“I knew that if someone caught us, they’d take her away from me,” she said. It was the only thing that kept the panic attacks away. And that’s when she knew having Faith had fundamentally changed her. That it had rewritten her DNA. All that time, she’d been afraid that love would break her, but instead it made her stronger than she’d ever been.
Even during the worst of it—when people walked by peering into her car window, looking for a purse or forgotten keys, that moment when they made eye contact and she never knew if they would see her as a deterrent or an opportunity—Rachel didn’t fall apart. She’d covered the windows with newspaper and started carrying a knife. And then one day she’d found Alesha’s address in one of her father’s old books. A scrap of paper that nearly fell to the floor before she noticed.
“She found me a job waiting tables,” Rachel said. “Faith was enrolled in school. A few years later I met Matt and…”

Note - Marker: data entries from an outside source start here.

-- ==== Sys2Proof/Machine/Energy.lean ====
section
/-! DEFINITION. The energy model, the planner and its shed ladder, the reservoir, the correction, ENERGY commands (spec/15).
Energies are whole picojoules rounded down, c is held times 2^32 (log entry 20). -/
namespace Sys2Proof.Machine

/-- E_SUS in pJ (R351). -/
def Nrg.eSus (n : Nrg) : Nat := n.pSus * 500000

/-- Corrected energy (R358). -/
def Nrg.corrected (n : Nrg) (pj : Nat) : Nat := n.c * pj / m32

def toUj (pj : Nat) : Nat := sat32 (pj / 1000000)

/-! ### Effective classes (R363) -/

/-- The layers, each with its head and settings: those in force, or (`acc`) those accepted, which a command would bring. A plan
knows only what has taken effect (R360). -/
def State.layersAs (s : State) (acc : Bool) : List (Nat × Option Nat × LayerCfg) :=
  if acc then s.lay.layers.zipIdx.map fun x => (x.2, x.1.head, x.1.cfg)
  else (s.lay.tiles.map fun t => (t.layer, some t.head, t.cfg)) ++
    (s.lay.layers.zipIdx.filter fun x => (s.tilesOf x.2).isEmpty).map fun x => (x.2, none, x.1.base)

/-- The lowest class among an object's own and those of the layers it serves. -/
def lowestClass (own : Nat) (layers : List (Nat × Option Nat × LayerCfg)) : Nat := (layers.map fun l => l.2.2.eff).foldl min own

/-- What a head is bound to, in force or as accepted. -/
def Head.targetAs (x : Head) (acc : Bool) : Nat := if acc then x.accTarget else x.target

def State.chClassAs (s : State) (acc : Bool) (ch : Nat) : Nat :=
  lowestClass (s.nrg.chClass.getD ch 4) ((s.layersAs acc).filter fun l => l.2.2.source = some ch)

def State.headClassAs (s : State) (acc : Bool) (h : Nat) : Nat :=
  lowestClass (s.nrg.headClass.getD h 4) ((s.layersAs acc).filter fun l => l.2.1 = some h)

def State.encClassAs (s : State) (acc : Bool) (ec : Nat) : Nat :=
  let hs := (List.range 32).filter fun h => (s.head h).targetAs acc = 0x8000 + ec
  lowestClass (s.nrg.encClass.getD ec 4) ((s.layersAs acc).filter fun l => hs.any fun h => l.2.1 = some h)

/-- Effective classes in force. -/
def State.chClass (s : State) (ch : Nat) : Nat := s.chClassAs false ch
def State.headClass (s : State) (h : Nat) : Nat := s.headClassAs false h
def State.encClass (s : State) (ec : Nat) : Nat := s.encClassAs false ec

/-! ### The ladder (R362, Table 15-4) -/

/-- Bit n: a rung of class n is applied (Table 15-6). -/
def shedClasses (pos : Nat) : Nat :=
  ((List.range 8).map fun c => b2n ([1, 2, 3, 4, 6].any fun st => applies pos st c) * 2 ^ c).sum

/-! ### The model (R354, R356) -/

/-- The leakage factor times 65,536 at a temperature in m°C (R356). -/
def leakFactor (table : List Nat) (mC : Int) : Nat :=
  let x := (max 0 (min (mC + 40000) 150000)).toNat
  let i := min (x / 5000) 29
  let part := x - i * 5000
  (table.getD i 0 * (5000 - part) + table.getD (i + 1) 0 * part) / 5000

/-- The temperature that indexes a domain: its hottest healthy sensor, 105 °C without one (R404). The package diodes, sensors 16
and 17, lie on the substrate and in no domain (R500). -/
def State.domainTemp (s : State) (d : Nat) : Int :=
  let ts := ((s.hoop.sensors.take 16).zipIdx.filter fun x => !x.1.faulty && Config.sensorDomain x.2 = d).map fun x => x.1.mC
  match ts with
  | [] => 105000
  | t :: ts => ts.foldl max t

/-- Lanes and ports of a domain that are on, per Stitch (Table 15-1): DisplayPort lanes of a trained link or of a test pattern,
Lacing lanes at their present state, PCIe lanes in L0, which they leave in DOZE. -/
def State.lanes (s : State) (d : Nat) : Nat :=
  if 13 ≤ d && d < 17 then
    (((List.range 4).map fun i => s.ports.getD (4 * (d - 13) + i) {}).map fun p =>
      (if p.pattern ≠ 0 then p.patternLanes else if p.st = 2 then p.lanes else 0) * s.cost 9).sum
  else if d = 17 then (s.lnk.links.map (laneRate s.hoop.otp.costs)).sum
  else if d = 18 then
    ((s.net.ports.take 4).map fun p => if p.link then (if p.curSpeed = 1 then s.cost 13 else s.cost 14) else 0).sum
  else if d = 19 then b2n (s.pcieOn && s.pwr.pstate < 2) * 4 * s.cost 15
  else 0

And she got her own big house. A manicured lawn. She got the security of Matt’s bank account. She got to wake up every day next to a man she loved. Someone who had vowed in front of hundreds of people not to disappear like her mother or be stolen away like her father. She got the Abbotts, a family more flawed than she was. And she could finally tell Faith that everything would be fine and know it was true.

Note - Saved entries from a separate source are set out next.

-- ==== Sys2Proof/Machine/Power.lean ====
section
/-! DEFINITION. Power states, entry, wake and PSTATE commands (spec/16). -/
namespace Sys2Proof.Machine

/-- RTC time in counts of 1/32,768 s. -/
def State.rtcTicks (s : State) : Nat := s.rtc.1 * 32768 + s.rtc.2

/-- EVT_PSTATE (Table 16-11). -/
def State.evtPstate (s : State) (code state prev reason arg0 : Nat) : State :=
  s.raise 0x0A 0 (leBytes 1 code ++ leBytes 1 state ++ leBytes 1 prev ++ leBytes 1 reason ++ leBytes 4 arg0 ++ zeros 8)

/-! ### Checks (R378, R380) -/

/-- The checks of an entry to HUSH (R378). -/
def State.hushErr (s : State) : Option Err :=
  let watch := (List.range 64).filter fun ch => s.chClass ch = 0 && (s.src ch).st ≠ .closed
  let load := (watch.map fun ch => s.chForecast ch 0).sum
  let room := (((s.coreUses s.stitch).filter fun c => c.core < 2).map fun c => stitchNs / c.mult).sum
  if 8 < watch.length then some ⟨eState, 0x1000⟩
  else match (List.range 32).find? fun h => 8 ≤ h && (s.head h).st = .selfRefresh with
    | some h => some ⟨eState, headId h⟩
    | none => if room < load then some ⟨eNoResource, 0x1000⟩ else none

/-- Link directions in use in the last 2,000 Stitches (R447). -/
def State.linkBusy (s : State) : Bool :=
  s.lnk.links.any fun l => !l.quiet23 s.stitch

/-- The first refuser of Table 16-4, in check order. -/
def State.refuser (s : State) (target : Nat) : Option Nat :=
  let deep := 2 ≤ target
  let shown (h : Nat) : Bool := [HeadState.scanning, .closing, .srEntry, .selfRefresh].contains (s.head h).st && s.anyBanner h
  if s.ses.vetoes0.any id || s.ses.sessions.any (·.veto) then some 9
  else if !s.txn.live.isEmpty then some 2
  else if s.hoop.upd.st = .receiving || s.hoop.upd.st = .verified then some 3
  else if s.hoop.sampler.st = .copying then some 4
  else if deep && s.hoop.sensors.any (fun x => !x.faulty && 100000 < x.mC) then some 10
  else if s.linkBusy then some 8
  else if deep && s.aud.tones.any (·.playing) then some 7
  else if (List.range 32).any shown then some 5
  else if s.lay.tiles.any (fun t => (s.head t.head).st = .scanning && t.cfg.guarded && t.judged && picotState t.state) then some 1
  else none

/-! ### Entry (R381, R382) -/

/-- Close the heads that an entry does not keep (R378, R381 step 2). -/
def State.closeHeads (s : State) (target : Nat) : State :=
  s.forEach (List.range 32) fun h s =>
    if s.kept target h then s else (s.modHead h fun x => { x with accEnable := false }).setDisable h

/-- Heads that an entry does not keep have ended their closing frames. -/
def State.headsClosed (s : State) (target : Nat) : Bool :=
  (List.range 32).all fun h => s.kept target h || (s.head h).st = .untimed || (s.head h).st = .disabled

/-- An entry begins. -/
def State.startEntry (s : State) (target : Nat) (job : Option Job) : State :=
  let t : Transition := { target, waking := false, job, stitch := s.stitch }
  ({ s with pwr := { s.pwr with trans := some t } }).closeHeads target

/-- Step 3 and 4 of Table 16-5, at the boundary of the first Stitch for which no work was planned for the domains to be gated, or
later, once the heads are closed: the request replies, ENTERED is raised, the sleep request is latched and the ports of those domains close. -/
def State.pstateBoundary (s : State) : State :=
  match s.pwr.trans with
  | none => s
  | some t =>
    if t.waking || t.origin.isSome || s.stitch < t.stitch + 3 || !s.headsClosed t.target then s else
    let s := (s.finish? t.job 0 0 []).evtPstate 1 t.target s.pwr.pstate 0 0
    { s with pwr := { s.pwr with trans := some { t with origin := some s.now, job := none }
                                 portOpen := s.pwr.portOpen.mapIdx fun d x => x && s.onIn t.target d } }

/-- Begin an exit (R384): the domains of its target power up. -/
def State.startExit (s : State) (target source : Nat) (job : Option Job) : State :=
  let t : Transition := { target, waking := true, origin := some s.now, job, source, stitch := s.stitch, rtc := s.rtcTicks }
  { s with pwr := { s.pwr with trans := some t, latched := none } }
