-- ==== Sys2Proof/Machine/RowsHoop.lean ====
section
/-! DEFINITION. Meanings of the rows of self-test, Hoop, Sampler, sensors and updates (spec/18, spec/21). -/
namespace Sys2Proof.Machine

/-- `BIST_RUN` (R477): Command that starts memory or logic BIST on a target or the die. -/
def execBistRun (t : Nat) (r : Request) (s : State) : Result :=
  .next (settle (host cmdBistRun.budgeted r (s.tick t)))

/-- `BIST_COMPLETE` (R478): A targeted BIST run ends, engines restart and the command replies. -/
def onBistComplete (t : Nat) (res : BistObs) (s : State) : Result :=
  .next (settle (bistComplete res (s.tick t)))

/-- `BIST_RESULT` (R481): Command that returns the BIST summary or failures. -/
def execBistResult (t : Nat) (r : Request) (s : State) : Result :=
  .next (settle (host cmdBistResult.budgeted r (s.tick t)))

/-- `DP_PATTERN` (R482): Command that drives a DisplayPort compliance pattern on a port. -/
def execDpPattern (t : Nat) (r : Request) (s : State) : Result :=
  .next (settle (host cmdDpPattern.budgeted r (s.tick t)))

/-- `LOG_READ` (R412): Command that returns log ring, summary or incident entries. -/
def execLogRead (t : Nat) (r : Request) (s : State) : Result :=
  .next (settle (host cmdLogRead.budgeted r (s.tick t)))

/-- `SAMPLER_READ` (R429): Command that returns Sampler store or incident records. -/
def execSamplerRead (t : Nat) (r : Request) (s : State) : Result :=
  .next (settle (host cmdSamplerRead.budgeted r (s.tick t)))

/-- `SAMPLER_ARM` (R428): Command that arms the Sampler or changes its POST count. -/
def execSamplerArm (t : Nat) (r : Request) (s : State) : Result :=
  .next (settle (host cmdSamplerArm.budgeted r (s.tick t)))

/-- `SAMPLER_TRIGGER` (R426): Command that starts the Sampler's post-trigger phase. -/
def execSamplerTrigger (t : Nat) (r : Request) (s : State) : Result :=
  .next (settle (host cmdSamplerTrigger.budgeted r (s.tick t)))

/-- `SAMPLER_FREEZE` (R426): The Sampler records POST records after a trigger and freezes. -/
def onSamplerFreeze (t : Nat) (s : State) : Result :=
  .next (settle (samplerFreeze (s.tick t)))

/-- `SAMPLER_COPY_DONE` (R427): The frozen store's copy to flash finishes or fails, and the Sampler re-arms or stays frozen. -/
def onSamplerCopyDone (t : Nat) (ok : Bool) (s : State) : Result :=
  .next (settle (samplerCopyDone ok (s.tick t)))

/-- `SENSOR_READ` (R406): Command that returns thermal, supply or PMBus readings. -/
def execSensorRead (t : Nat) (r : Request) (s : State) : Result :=
  .next (settle (host cmdSensorRead.budgeted r (s.tick t)))

/-- `SENSOR_SAMPLE` (R403): Every 10 ms the Hoop samples sensors and supplies, checking faults, warnings and gradients. -/
def onSensorSample (t : Nat) (o : SensorObs) (s : State) : Result :=
  .next (settle (sensorSample o (s.tick t)))

/-- `GRADIENT_CLEAR` (R494): The sensor difference stays at or below 25 °C for 1 s, and the throttle ends. -/
def onGradientClear (t : Nat) (s : State) : Result :=
  .next (settle (gradientClear (s.tick t)))

/-- `THERMAL_TRIP` (R407): Three consecutive samples at or above 110 °C gate every domain but AON and Hoop. -/
def onThermalTrip (t : Nat) (sensor : Nat) (mC : Int) (s : State) : Result :=
  .next (settle (thermalTrip sensor mC (s.tick t)))

/-- `THERMAL_TRIP_RECOVERY` (R407): Every healthy sensor falls below 95 °C after a trip, and the device warm-resets. -/
def onThermalTripRecovery (t : Nat) (s : State) : Result :=
  .next (settle (thermalRecovery (s.tick t)))

/-- `BOBBIN_WATCHDOG_MISS` (R408): A Bobbin misses 4 Stitch boundaries, triggers the Sampler and is reset. -/
def onBobbinWatchdogMiss (t : Nat) (bobbin : Nat) (s : State) : Result :=
  .next (settle (bobbinMiss bobbin (s.tick t)))

/-- `HOOP_WATCHDOG_EXPIRY` (R409): The Hoop watchdog expires, triggers the Sampler and warm-resets the device. -/
def onHoopWatchdogExpiry (t : Nat) (s : State) : Result :=
  .next (settle (hoopWatchdog (s.tick t)))

/-- `BROWN_OUT` (R426): A VDD_CORE droop below 0.50 V freezes the Sampler at once. -/
def onBrownOut (t : Nat) (lowestMv : Nat) (s : State) : Result :=
  .next (settle (brownOut lowestMv (s.tick t)))

/-- `UPD_BEGIN` (R422): Command that begins an update of the inactive slot. -/
def execUpdBegin (t : Nat) (r : Request) (s : State) : Result :=
  .next (settle (host cmdUpdBegin.budgeted r (s.tick t)))

/-- `UPD_CHUNK` (R422): Command that writes the next bytes of an update image. -/
def execUpdChunk (t : Nat) (r : Request) (s : State) : Result :=
  .next (settle (host cmdUpdChunk.budgeted r (s.tick t)))

/-- `UPD_CHUNK_PROGRAMMED` (R422): A chunk's bytes are programmed into flash, and UPD_CHUNK replies. -/
def onUpdChunkProgrammed (t : Nat) (s : State) : Result :=
  .next (settle (updChunkProgrammed (s.tick t)))

/-- `UPD_VERIFY` (R423): Command that checks the received image's CRC, signature, hash and version. -/
def execUpdVerify (t : Nat) (r : Request) (s : State) : Result :=
  .next (settle (host cmdUpdVerify.budgeted r (s.tick t)))

/-- `UPD_ACTIVATE` (R423): Command that names the verified slot as trial in the boot record. -/
def execUpdActivate (t : Nat) (r : Request) (s : State) : Result :=
  .next (settle (host cmdUpdActivate.budgeted r (s.tick t)))

/-- `UPD_ROLLBACK` (R423): Command that abandons an update, restores the boot record or ends a trial. -/
def execUpdRollback (t : Nat) (r : Request) (s : State) : Result :=
  .next (settle (host cmdUpdRollback.budgeted r (s.tick t)))

/-- `UPD_STATUS` (R421): Command that returns update state and slot information. -/
def execUpdStatus (t : Nat) (r : Request) (s : State) : Result :=
  .next (settle (host cmdUpdStatus.budgeted r (s.tick t)))

/-- `TRIAL_HEALTHY` (R424): A trial image meets its health conditions, and the OTP counter advances. -/
def onTrialHealthy (t : Nat) (s : State) : Result :=
  .next (settle (trialHealthy (s.tick t)))

/-- `TRIAL_TIMEOUT` (R421): A trial without health for 60 s rolls back to the previous slot. -/
def onTrialTimeout (t : Nat) (s : State) : Result :=
  .next (settle (trialTimeout (s.tick t)))

/-- `DELAYED_WARM_RESET` (R479): A warm reset scheduled 100 ms after a reply takes place. -/
def onDelayedWarmReset (t : Nat) (s : State) : Result :=
  .next (settle (delayedWarmReset (s.tick t)))

/-- `DEBUG_UNLOCK_RESPONSE` (R415): A signed response to the debug challenge opens the debug port or is refused. -/
def onDebugUnlockResponse (t : Nat) (sig : List Byte) (s : State) : Result :=
  .next (settle (debugUnlockResponse sig (s.tick t)))

/-- `FIELD_RETURN_RESPONSE` (R416): A signed field-return response zeroises the key-encryption key and enters FIELD_RETURN. -/
def onFieldReturnResponse (t : Nat) (sig : List Byte) (s : State) : Result :=
  .next (settle (fieldReturnResponse sig (s.tick t)))

end Sys2Proof.Machine
end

Rachel had signed that prenup to prove to everyone, including herself, that she married Matt for love, not money. But in reality, she was exactly like her mother, bending herself into awkward shapes to become the perfect wife, when she never really wanted any of it. She had fought for a life she didn’t want because losing it scared her more than losing herself.
And here she was, still fighting. Still afraid. Loving Nathan was a ledge, and she had no idea what was on the other side. What would happen if she jumped? Would she just keep falling?
“Does Faith have any idea how much you’ve sacrificed for her?” Nathan asked.
Rachel bristled at the idea that she’d earned her daughter’s sympathy. “She knows I didn’t finish school. But it wasn’t a sacrifice. It was doing the right thing.”
“Is that how she sees it? You never graduating, moving in with strangers, being a full-time wife and mother while your art collects dust in storage?”
She thought about the few times she’d mentioned her art to Faith, and how quickly her daughter would change the subject. Rachel had always assumed her former career aspirations were a reminder to Faith of being abandoned for something her mother thought was more important. “I put her through a lot. She has a right to be cautious when it comes to me.”
“No, she doesn’t,” he said. “I couldn’t boil water when I was eighteen. You were learning to be a mom before you even knew how to be a person.”
“Being a mother was more important.”
“What does that even mean?” Nathan reached for her hands. “My mother never left the way you did. But there were times when she was so bored with her life that she might as well have been gone. I never knew her when she was passionate about something. I never learned how to fight for what I wanted. I didn’t have examples of that. But being around you these last few months has made me into a man I never knew existed. And if Faith is as brilliant and brave as you say she is, it’s because you raised her.”
Rachel could feel herself recoiling from his praise. She was a cautionary tale, not a source of inspiration. And never a good mother. But how would she even know what that meant? The only thing Ramona taught her was that good mothers didn’t leave. But now here was Nathan, someone’s son, telling her there was more to good parenting than being present. She could be a safe place. She could be a warrior. She could be the roots that her daughter craved.
Rachel felt like he’d rummaged through the truth of her and cut away the heaviest parts. Her quiet “Thank you” felt inadequate. She climbed into his lap, wrapped her arms around his neck, and repeated, “Thank you,” with her love woven through the words. Nathan pressed his ear to her chest. To her heart. Then he closed his eyes and listened.
Nathan woke up twice that night. The first time was on the tail end of a dream. He was in Mexico, swimming with his cousins. They called him flaco, like when he was smaller, and warned him about swimming out too far. “Come back, or you’re going to miss it,” they yelled. “You’ll be too late.”
He tried yelling back, “Too late for what?” but he couldn’t speak and swim at the same time. He’d just decided to turn back when the ocean pulled him under.